Montana Contractor Gets Misled by Engineers and Misses Notice Deadline

This is the story of a highway contractor who likely had a valid claim, but who relied on verbal representations by the engineers and filed its claim too late.  As a result, the Court ended up denying the contractor’s claim on grounds of untimely notice, which serves as a great reminder that failing to adhere to the contract’s notice provisions – particularly when the contract contains a forfeiture clause – is oftentimes fatal to the contractor’s successful prosecution of an equitable adjustment.

In JEM Contracting v. Morrison Maierle, Inc., 373 Mont. 391, 318 P.3d 678 (2014), a contractor was hired by two Montana counties to build a 3.6 mile stretch of road.  On the first day of the project, the contractor encountered what it asserted were subsurface conditions that differed significantly from the plans and specifications on which it had bid.  The contractor discussed the discrepancy with the counties’ on-site representatives (an outside engineering firm).  Some of the engineers agreed with the contractor that differing site conditions had been encountered; however, the contractor proceeded with the work and did not provide written notice to the county of the alleged differing site conditions until eighteen (18) days later.  The contractor alleged that the engineers had promised that it would be paid for the increased costs due to the differing site conditions if the contractor could find savings on the rest of the project to complete the job within the contract price.  Specific dollar amounts were not discussed.

The contractor continued work on the project and submitted a claim for additional costs the following month.  The county reviewed the claim, but determined that the contractor had not provided sufficient evidence to support its claim and that it had failed to follow the appropriate notice procedures in the contract.  The contract required the contractor give notice of the differing site conditions within five (5) days of discovery and the contract contained a forfeiture clause that read, in part, as follows:

[N]o claim for an adjustment in contract price … will be valid for differing subsurface or physical conditions if procedures of this paragraph … are not followed.

The contract also contained a provision that required the contractor to carry on work and adhere to the project progress schedule during all disputes or disagreements with the owner.  After the claim was filed and the contractor completed its work, the contractor found savings to pay for the differing site conditions.  Nevertheless, the county denied the contractor a change order.

The contractor then filed a lawsuit against the county and the engineers alleging breach of contract (against the county) and fraud by inducement (against the engineers).  The engineers moved for summary judgment (a dismissal of the case without a trial) arguing that the contractor’s claim of fraud by inducement was barred because the assurance of payment was nothing more than an agreement to agree, and the claims were contradicted by the clear terms of the contract.
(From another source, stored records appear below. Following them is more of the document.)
@[simp] theorem wf_tileRed (s : State) (a : StreamId) (f : InFlight) (t core : Nat) (e : StoreErr) (h_s : Memory.wf s) :
    Memory.wf (tileRed s a f t core e) := by
  unfold tileRed
  simp (maxDischargeDepth := 12) [h_s]

/-! ### Tab -/

@[simp] theorem wf_doTfn (a : StreamId) (w : InstrWord) (s : State) (h_s : Memory.wf s) :
    Memory.wf (doTfn a w s) := by
  unfold doTfn
  simp (maxDischargeDepth := 12) [h_s]

@[simp] theorem wf_tileTfn (s : State) (a : StreamId) (f : InFlight) (t core : Nat) (err : StoreErr) (h_s : Memory.wf s) :
    Memory.wf (tileTfn s a f t core err) := by
  unfold tileTfn
  simp (maxDischargeDepth := 12) [h_s]

@[simp] theorem wf_doTder (a : StreamId) (w : InstrWord) (s : State) (h_s : Memory.wf s) :
    Memory.wf (doTder a w s) := by
  unfold doTder
  simp (maxDischargeDepth := 12) [h_s]

@[simp] theorem wf_tileTder (s : State) (a : StreamId) (f : InFlight) (t core : Nat) (err : StoreErr) (h_s : Memory.wf s) :
    Memory.wf (tileTder s a f t core err) := by
  unfold tileTder
  simp (maxDischargeDepth := 12) [h_s]

@[simp] theorem wf_doTload (a : StreamId) (w : InstrWord) (s : State) (h_s : Memory.wf s) :
    Memory.wf (doTload a w s) := by
  unfold doTload
  simp (maxDischargeDepth := 12) [h_s]

@[simp] theorem wf_putSlot (s : State) (a : StreamId) (k : Nat) (img : Option (List Byte)) (h_s : Memory.wf s) :
    Memory.wf (putSlot s a k img) := by
  unfold putSlot
  simp (maxDischargeDepth := 12) [h_s]

@[simp] theorem wf_tileTload (s : State) (a : StreamId) (f : InFlight) (t core : Nat) (err : StoreErr) (h_s : Memory.wf s) :
    Memory.wf (tileTload s a f t core err) := by
  unfold tileTload
  dsimp only
  repeat' first | (simp (maxDischargeDepth := 12) [h_s, wf_mk]; done) | split | apply wf_foldl | intro _

@[simp] theorem wf_doSmax (a : StreamId) (w : InstrWord) (s : State) (h_s : Memory.wf s) :
    Memory.wf (doSmax a w s) := by
  unfold doSmax
  simp (maxDischargeDepth := 12) [h_s]

@[simp] theorem wf_tileSmax (s : State) (a : StreamId) (f : InFlight) (t core : Nat) (err : StoreErr) (h_s : Memory.wf s) :
    Memory.wf (tileSmax s a f t core err) := by
  unfold tileSmax
  simp (maxDischargeDepth := 12) [h_s]

/-! ### Qnt -/

@[simp] theorem wf_doQnt (a : StreamId) (w : InstrWord) (s : State) (h_s : Memory.wf s) :
    Memory.wf (doQnt a w s) := by
  unfold doQnt
  simp (maxDischargeDepth := 12) [h_s]

@[simp] theorem wf_tileQnt (s : State) (a : StreamId) (f : InFlight) (t core : Nat) (err : StoreErr) (h_s : Memory.wf s) :
    Memory.wf (tileQnt s a f t core err) := by
  unfold tileQnt
  simp (maxDischargeDepth := 12) [h_s]

@[simp] theorem wf_doDqnt (a : StreamId) (w : InstrWord) (s : State) (h_s : Memory.wf s) :
    Memory.wf (doDqnt a w s) := by
  unfold doDqnt
  simp (maxDischargeDepth := 12) [h_s]

@[simp] theorem wf_tileDqnt (s : State) (a : StreamId) (f : InFlight) (t core : Nat) (err : StoreErr) (h_s : Memory.wf s) :
    Memory.wf (tileDqnt s a f t core err) := by
  unfold tileDqnt
  simp (maxDischargeDepth := 12) [h_s]

@[simp] theorem wf_doAmax (a : StreamId) (w : InstrWord) (s : State) (h_s : Memory.wf s) :
    Memory.wf (doAmax a w s) := by
  unfold doAmax
  simp (maxDischargeDepth := 12) [h_s]

@[simp] theorem wf_tileAmax (s : State) (a : StreamId) (f : InFlight) (t core : Nat) (err : StoreErr) (h_s : Memory.wf s) :
    Memory.wf (tileAmax s a f t core err) := by
  unfold tileAmax
  simp (maxDischargeDepth := 12) [h_s]

@[simp] theorem wf_doFprint (a : StreamId) (w : InstrWord) (s : State) (h_s : Memory.wf s) :
    Memory.wf (doFprint a w s) := by
  unfold doFprint
  try dsimp only
  repeat' first | (simp (maxDischargeDepth := 12) +contextual [h_s, wf_mk]; done) | split | (apply wf_foldl) | (apply wf_foldl1) | (apply wf_State_capture) | (apply wf_withWordAfter) | (apply wf_withWord) | (apply wf_withFence) | (simp (maxDischargeDepth := 12) +contextual [*, wf_mk]; done) | (intro _)

@[simp] theorem wf_doReserved (a : StreamId) (w : InstrWord) (s : State) (h_s : Memory.wf s) :
    Memory.wf (doReserved a w s) := by
  unfold doReserved
  repeat' split
  all_goals simp (maxDischargeDepth := 12) [h_s, wf_mk]

/-! ### Upd -/

@[simp] theorem wf_issueUpd (fn : Nat) (a : StreamId) (w : InstrWord) (s : State) (h_s : Memory.wf s) :
    Memory.wf (issueUpd fn a w s) := by
  unfold issueUpd
  dsimp only
  repeat' first | (simp (maxDischargeDepth := 12) [h_s, wf_mk]; done) | split | apply wf_foldl | intro _

@[simp] theorem wf_doUpdApply (a : StreamId) (w : InstrWord) (s : State) (h_s : Memory.wf s) :
    Memory.wf (doUpdApply a w s) := by
  unfold doUpdApply
  repeat' split
  all_goals simp (maxDischargeDepth := 12) [h_s, wf_mk]

@[simp] theorem wf_doUpdNorm (a : StreamId) (w : InstrWord) (s : State) (h_s : Memory.wf s) :
    Memory.wf (doUpdNorm a w s) := by
  unfold doUpdNorm
  simp (maxDischargeDepth := 12) [h_s]

@[simp] theorem wf_doUpdPack (a : StreamId) (w : InstrWord) (s : State) (h_s : Memory.wf s) :
    Memory.wf (doUpdPack a w s) := by
  unfold doUpdPack
  simp (maxDischargeDepth := 12) [h_s]

@[simp] theorem wf_doReqnt (a : StreamId) (w : InstrWord) (s : State) (h_s : Memory.wf s) :
    Memory.wf (doReqnt a w s) := by
  unfold doReqnt
  simp (maxDischargeDepth := 12) [h_s]

@[simp] theorem wf_addNorm (s : State) (n : Nat) (r : Rec) (t : Tag) (h_s : Memory.wf s) :
    Memory.wf (addNorm s n r t) := by
  unfold addNorm
  simp (maxDischargeDepth := 12) [h_s]

@[simp] theorem wf_tileApply (s : State) (a : StreamId) (f : InFlight) (hy : Hyper) (t core : Nat) (h : Memory.wf s) :
    Memory.wf (tileApply s a f hy t core) := by
  unfold tileApply
  exact wf_runTiles _ _ _ _ _ _ _ _ _ h

@[simp] theorem wf_lambTerms (s : State) (a : StreamId) (f : InFlight) (h : Hyper) (t : Nat) (h_s : Memory.wf s) :
    Memory.wf (lambTerms s a f h t) := by
  unfold lambTerms
  simp (maxDischargeDepth := 12) [h_s]

@[simp] theorem wf_tileLamb2 (s : State) (a : StreamId) (f : InFlight) (h : Hyper) (r : Val) (t core : Nat) (h_s : Memory.wf s) :
    Memory.wf (tileLamb2 s a f h r t core) := by
  unfold tileLamb2
  repeat' split
  all_goals simp (maxDischargeDepth := 12) [h_s, wf_mk]

@[simp] theorem wf_tilePack (s : State) (a : StreamId) (f : InFlight) (t core : Nat) (h_s : Memory.wf s) :
    Memory.wf (tilePack s a f t core) := by
  unfold tilePack
  simp (maxDischargeDepth := 12) [h_s]

@[simp] theorem wf_tileNormAdd (s : State) (a : StreamId) (f : InFlight) (n t core : Nat) (h_s : Memory.wf s) :
    Memory.wf (tileNormAdd s a f n t core) := by
  unfold tileNormAdd
  simp (maxDischargeDepth := 12) [h_s]

@[simp] theorem wf_tileReqnt (s : State) (a : StreamId) (f : InFlight) (t core : Nat) (h_s : Memory.wf s) :
    Memory.wf (tileReqnt s a f t core) := by
  unfold tileReqnt
  simp (maxDischargeDepth := 12) [h_s]

@[simp] theorem wf_allTiles (a : StreamId) (iseq : BitVec 32) (n : Nat) (g : State → InFlight → Nat → Nat → State) (s : State) (h_s : Memory.wf s) (h_g : ∀ s a b c, Memory.wf s → Memory.wf (g s a b c)) :
    Memory.wf (allTiles a iseq n g s) := by
  unfold allTiles
  try dsimp only
  repeat' first | (simp (maxDischargeDepth := 12) +contextual [h_s, h_g, wf_mk]; done) | split | (apply wf_foldl) | (apply wf_foldl1) | (simp (maxDischargeDepth := 12) +contextual [*, wf_mk]; done) | (intro _)

@[simp] theorem wf_upSkip (s : State) (a : StreamId) (h_s : Memory.wf s) :
    Memory.wf (upSkip s a) := by
  unfold upSkip
  simp (maxDischargeDepth := 12) [h_s]

@[simp] theorem wf_normSkip (s : State) (a : StreamId) (f : InFlight) (h_s : Memory.wf s) :
    Memory.wf (normSkip s a f) := by
  unfold normSkip
  simp (maxDischargeDepth := 12) [h_s]

@[simp] theorem wf_runApply (s : State) (a : StreamId) (f : InFlight) (r : BitVec 512) (c : Val) (h : Memory.wf s) :
    Memory.wf (runApply s a f r c) := by
  unfold runApply
  extract_lets hy n s1 ratio
  have h1 : Memory.wf s1 := by
    refine wf_allTiles _ _ _ _ _ h (fun s f t c hs => ?_)
    extract_lets u
    have hu : Memory.wf u := wf_tileApply _ _ _ _ _ _ hs
    clear_value u
    split
    · split
      · exact wf_lambTerms _ _ _ _ _ hu
      · exact hu
    · exact hu
  clear_value s1 ratio
  exact wf_ite (wf_allTiles _ _ _ _ _ h1 (fun s f t c hs => wf_tileLamb2 _ _ _ _ _ _ _ hs)) h1

@[simp] theorem wf_updRun (s : State) (a : StreamId) (f : InFlight) (h : Memory.wf s) :
    Memory.wf (updRun s a f).1 := by
  unfold updRun
  extract_lets r n
  clear_value r n
  split
  · exact wf_allTiles _ _ _ _ _ h (fun s f t c hs => wf_tileReqnt _ _ _ _ _ hs)
  · split
    · exact wf_upSkip _ _ h
    · split
      · exact wf_allTiles _ _ _ _ _ h (fun s f t c hs => wf_tilePack _ _ _ _ _ hs)
      · split
        · split
          · exact h
          · exact wf_allTiles _ _ _ _ _ h (fun s f t c hs => wf_tileNormAdd _ _ _ _ _ _ hs)
        · split
          · exact wf_runApply _ _ _ _ _ h
          · split
            · exact wf_normSkip _ _ _ h
            · exact wf_runApply _ _ _ _ _ h

theorem wf_updRun_eq {s : State} {a : StreamId} {f : InFlight} {t9 : State} {x9 : Bool} (h_s : Memory.wf s)
    (e9 : updRun s a f = (t9, x9)) : Memory.wf t9 := by
  have h := wf_updRun s a f h_s
  rw [e9] at h
  exact h

theorem wf_fenceTry_some {s : State} {a : StreamId} {f : InFlight} {t : State} (h : Memory.wf s)
    (e : fenceTry s a f = some t) : Memory.wf t := by
  unfold fenceTry at e
  repeat' split at e
  all_goals first | (cases e; done) | (cases e; first | exact h | simp [h] | (split <;> simp [h]))

@[simp] theorem wf_fenceDone (s : State) (a : StreamId) (f : InFlight) (h_s : Memory.wf s) :
    Memory.wf (fenceDone s a f) := by
  unfold fenceDone
  repeat' split
  all_goals simp (maxDischargeDepth := 12) [h_s, wf_mk]

end Sys2Proof.Machine
end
The trial court granted the engineer’s  motion, dismissing all claims against it.

On appeal, the Supreme Court of Montana affirmed, holding that the contractor had failed to submit its claim in accordance with the contract notice requirements for differing site conditions.  The Court also decided in favor of the engineers on the fraud in the inducement claim on grounds that the contractor could not prove that it had been harmed by the engineers’ alleged representations.  The contractor was required by contract to continue work during the dispute, and the engineers’ promise to pay the contractor a change order if savings were found amounted to “an agreement to agree” rather than a clear unambiguous promise.
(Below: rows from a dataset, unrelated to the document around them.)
-- ==== Sys2Proof/Laws/KeepGroups.lean ====
section
/-! SUPPORT. The canonical form of the stores is kept by groups, collectives, links and stream events. -/

namespace Sys2Proof.Machine

/-! ### Group -/

@[simp] theorem wf_setW7 (s : State) (p k hi lo v : Nat) (h_s : Memory.wf s) :
    Memory.wf (setW7 s p k hi lo v) := by
  unfold setW7
  simp (maxDischargeDepth := 12) [h_s]

@[simp] theorem wf_accSend (s : State) (p k u dst ty opseq off aux : Nat) (pois : Bool) (data : List Nat) (h_s : Memory.wf s) :
    Memory.wf (accSend s p k u dst ty opseq off aux pois data) := by
  unfold accSend
  dsimp only
  repeat' first | (simp (maxDischargeDepth := 12) [h_s, wf_mk]; done) | split | apply wf_foldl | intro _

@[simp] theorem wf_leadSend (s : State) (p k dst ty opseq : Nat) (data : List Nat) (h_s : Memory.wf s) :
    Memory.wf (leadSend s p k dst ty opseq data) := by
  unfold leadSend
  simp (maxDischargeDepth := 12) [h_s, wf_mk]

@[simp] theorem wf_slgMember (s : State) (p k : Nat) (h_s : Memory.wf s) :
    Memory.wf (slgMember s p k) := by
  unfold slgMember
  simp (maxDischargeDepth := 12) [h_s]

@[simp] theorem wf_groupDown (s : State) (p k cause rank : Nat) (h_s : Memory.wf s) :
    Memory.wf (groupDown s p k cause rank) := by
  unfold groupDown
  simp (maxDischargeDepth := 12) [h_s]

@[simp] theorem wf_setColl (s : State) (c : Coll) (h_s : Memory.wf s) :
    Memory.wf (setColl s c) := by
  unfold setColl
  simp (maxDischargeDepth := 12) [h_s, wf_mk]

@[simp] theorem wf_dropColl (s : State) (c : Coll) (h_s : Memory.wf s) :
    Memory.wf (dropColl s c) := by
  unfold dropColl
  simp (maxDischargeDepth := 12) [h_s, wf_mk]

@[simp] theorem wf_collsAcked (s : State) (at_ : Nat → Bool) (p gid : Nat) (seq : Nat → Bool) (n : Nat) (h_s : Memory.wf s) :
    Memory.wf (collsAcked s at_ p gid seq n) := by
  unfold collsAcked
  simp (maxDischargeDepth := 12) [h_s, wf_mk]

@[simp] theorem wf_captAccFault (s : State) (d p k cause rank link strm ctx : Nat) (h_s : Memory.wf s) :
    Memory.wf (captAccFault s d p k cause rank link strm ctx) := by
  unfold captAccFault
  try dsimp only
  repeat' first | (simp (maxDischargeDepth := 12) +contextual [h_s, wf_mk]; done) | split | (apply wf_foldl) | (apply wf_foldl1) | (apply wf_State_capture) | (simp (maxDischargeDepth := 12) +contextual [*, wf_mk]; done) | (intro _)

@[simp] theorem wf_collFailAt (s : State) (d : Nat) (c : Coll) (cause rank link : Nat) (h_s : Memory.wf s) :
    Memory.wf (collFailAt s d c cause rank link) := by
  unfold collFailAt
  extract_lets s1 lead s2 s3 s4 a
  have h2 : Memory.wf s2 := wf_foldl _ (fun s x hs => by simp [hs]) _ _ (by simp [s1, h_s])
  have h3 : Memory.wf s3 := wf_foldl _ (fun s x hs => by simp [hs]) _ _ h2
  have h4 : Memory.wf s4 := by simp [s4, h3]
  clear_value s4
  split <;> simp [h4]

@[simp] theorem wf_collFail (s : State) (c : Coll) (cause rank link : Nat) (h_s : Memory.wf s) :
    Memory.wf (collFail s c cause rank link) := by
  unfold collFail
  simp (maxDischargeDepth := 12) [h_s, wf_mk]

@[simp] theorem wf_failColls (s : State) (p k cause rank link : Nat) (h_s : Memory.wf s) :
    Memory.wf (failColls s p k cause rank link) := by
  unfold failColls
  try dsimp only
  repeat' first | (simp (maxDischargeDepth := 12) +contextual [h_s, wf_mk]; done) | split | (apply wf_foldl) | (apply wf_foldl1) | (simp (maxDischargeDepth := 12) +contextual [*, wf_mk]; done) | (intro _)

@[simp] theorem wf_groupFail (s : State) (p k cause rank link : Nat) (h_s : Memory.wf s) :
    Memory.wf (groupFail s p k cause rank link) := by
  unfold groupFail
  simp (maxDischargeDepth := 12) [h_s]

@[simp] theorem wf_accForward (s : State) (u : Option Nat) (ty : Nat) (h : AccHdr) (data : List Nat) (h_s : Memory.wf s) :
    Memory.wf (accForward s u ty h data) := by
  unfold accForward
  dsimp only
  repeat' first | (simp (maxDischargeDepth := 12) [h_s, wf_mk]; done) | split | apply wf_foldl | intro _

@[simp] theorem wf_checkRoute (s : State) (p k link : Nat) (h_s : Memory.wf s) :
    Memory.wf (checkRoute s p k link) := by
  unfold checkRoute
  dsimp only
  repeat' first | (simp (maxDischargeDepth := 12) [h_s, wf_mk]; done) | split | apply wf_foldl | intro _

@[simp] theorem wf_checkRoutes (s : State) (link : Nat) (h_s : Memory.wf s) :
    Memory.wf (checkRoutes s link) := by
  unfold checkRoutes
  try dsimp only
  repeat' first | (simp (maxDischargeDepth := 12) +contextual [h_s, wf_mk]; done) | split | (apply wf_foldl) | (apply wf_foldl1) | (simp (maxDischargeDepth := 12) +contextual [*, wf_mk]; done) | (dsimp only) | (intro _)

@[simp] theorem wf_groupActive (s : State) (p k fmt gens : Nat) (h_s : Memory.wf s) :
    Memory.wf (groupActive s p k fmt gens) := by
  unfold groupActive
  simp (maxDischargeDepth := 12) [h_s]

@[simp] theorem wf_failPartGroups (s : State) (p : Nat) (h_s : Memory.wf s) :
    Memory.wf (failPartGroups s p) := by
  unfold failPartGroups
  try dsimp only
  repeat' first | (simp (maxDischargeDepth := 12) +contextual [h_s, wf_mk]; done) | split | (apply wf_foldl) | (apply wf_foldl1) | (simp (maxDischargeDepth := 12) +contextual [*, wf_mk]; done) | (intro _)

/-! ### Coll -/

@[simp] theorem wf_modFlight (s : State) (c : Coll) (k : InFlight → InFlight) (h_s : Memory.wf s) :
    Memory.wf (modFlight s c k) := by
  unfold modFlight
  try dsimp only
  repeat' first | (simp (maxDischargeDepth := 12) +contextual [h_s, wf_mk]; done) | split | (apply wf_foldl) | (apply wf_foldl1) | (apply wf_State_capture) | (simp (maxDischargeDepth := 12) +contextual [*, wf_mk]; done) | (intro _)

@[simp] theorem wf_accVerify (s : State) (c : Coll) (d : DescWord) (lo n : Nat) (h_s : Memory.wf s) :
    Memory.wf (accVerify s c d lo n) := by
  unfold accVerify
  extract_lets es s1 bad
  have h1 : Memory.wf s1 := wf_verifyRead _ _ _ _ h_s
  clear_value s1
  split
  · exact h1
  · exact wf_modFlight _ _ _ (wf_foldl _ (fun s x hs => by simp [hs]) _ _ h1)

@[simp] theorem wf_collSend (s : State) (c : Coll) (u dst ty off aux : Nat) (pois : Bool) (data : List Nat) (h_s : Memory.wf s) :
    Memory.wf (collSend s c u dst ty off aux pois data).1 := by
  unfold collSend
  simp (maxDischargeDepth := 12) [h_s]


theorem wf_collSend_eq {s : State} {c : Coll} {u dst ty off aux : Nat} {pois : Bool} {data : List Nat} {t9 : State} {x9 : Coll} (h_s : Memory.wf s) (e9 : collSend s c u dst ty off aux pois data = (t9, x9)) : Memory.wf t9 := by
  have h := wf_collSend s c u dst ty off aux pois data h_s
  rw [e9] at h
  exact h

@[simp] theorem wf_collTell (s : State) (c : Coll) (dsts : List Nat) (ty aux : Nat) (data : List Nat) (h_s : Memory.wf s) :
    Memory.wf (collTell s c dsts ty aux data).1 := by
  unfold collTell
  try dsimp only
  repeat' first | (simp (maxDischargeDepth := 12) +contextual [h_s, wf_mk]; done) | split | (apply wf_foldl) | (apply wf_foldl1) | (apply wf_State_capture) | (simp (maxDischargeDepth := 12) +contextual [*, wf_mk]; done) | (intro _)


theorem wf_collTell_eq {s : State} {c : Coll} {dsts : List Nat} {ty aux : Nat} {data : List Nat} {t9 : State} {x9 : Coll} (h_s : Memory.wf s) (e9 : collTell s c dsts ty aux data = (t9, x9)) : Memory.wf t9 := by
  have h := wf_collTell s c dsts ty aux data h_s
  rw [e9] at h
  exact h

@[simp] theorem wf_sendBytes (s : State) (c : Coll) (dst off aux : Nat) (i n m : Nat) (bs : List (Nat × Bool))
    (h_s : Memory.wf s) : Memory.wf (sendBytes s c dst off aux i n m bs).1 := by
  have key : ∀ (l : List (List (Nat × Bool))) (r : (State × Coll) × Nat), Memory.wf r.1.1 → Memory.wf
      (l.foldl (fun (x : (State × Coll) × Nat) gs =>
        let u := unitOf s c.part (i + n * (16 * x.2) / max 1 bs.length) m
        (collSend x.1.1 x.1.2 u dst 1 (off + 16 * x.2) aux (gs.any Prod.snd) (gs.map Prod.fst), x.2 + gs.length)) r).1.1 := by
    intro l
    induction l with
    | nil => exact fun _ h => h
    | cons g l ih => exact fun r h => ih _ (by simp [h])
  exact key _ _ h_s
Comment:  The lesson learned from this case is one that we seem to encounter over and over again.  Regrettably, in today’s litigious environment, verbal agreements and handshakes, which used to be the stock and trade of honest and forthright business people, are no longer the reliable norm in commercial transactions they used to be.  In this case, the engineers appear to have agreed with the contractor.  The engineers’ behavior likely induced the contractor to continue work and not follow the strict contract notice procedures, which ended up being the contractor’s undoing in court.  Providing timely written notice of claims and written confirmation of agreements will generally not spoil a good business relationship if the parties are dealing with each other honestly, but they will avoid the type of trap the contractor was ensnared by in this case.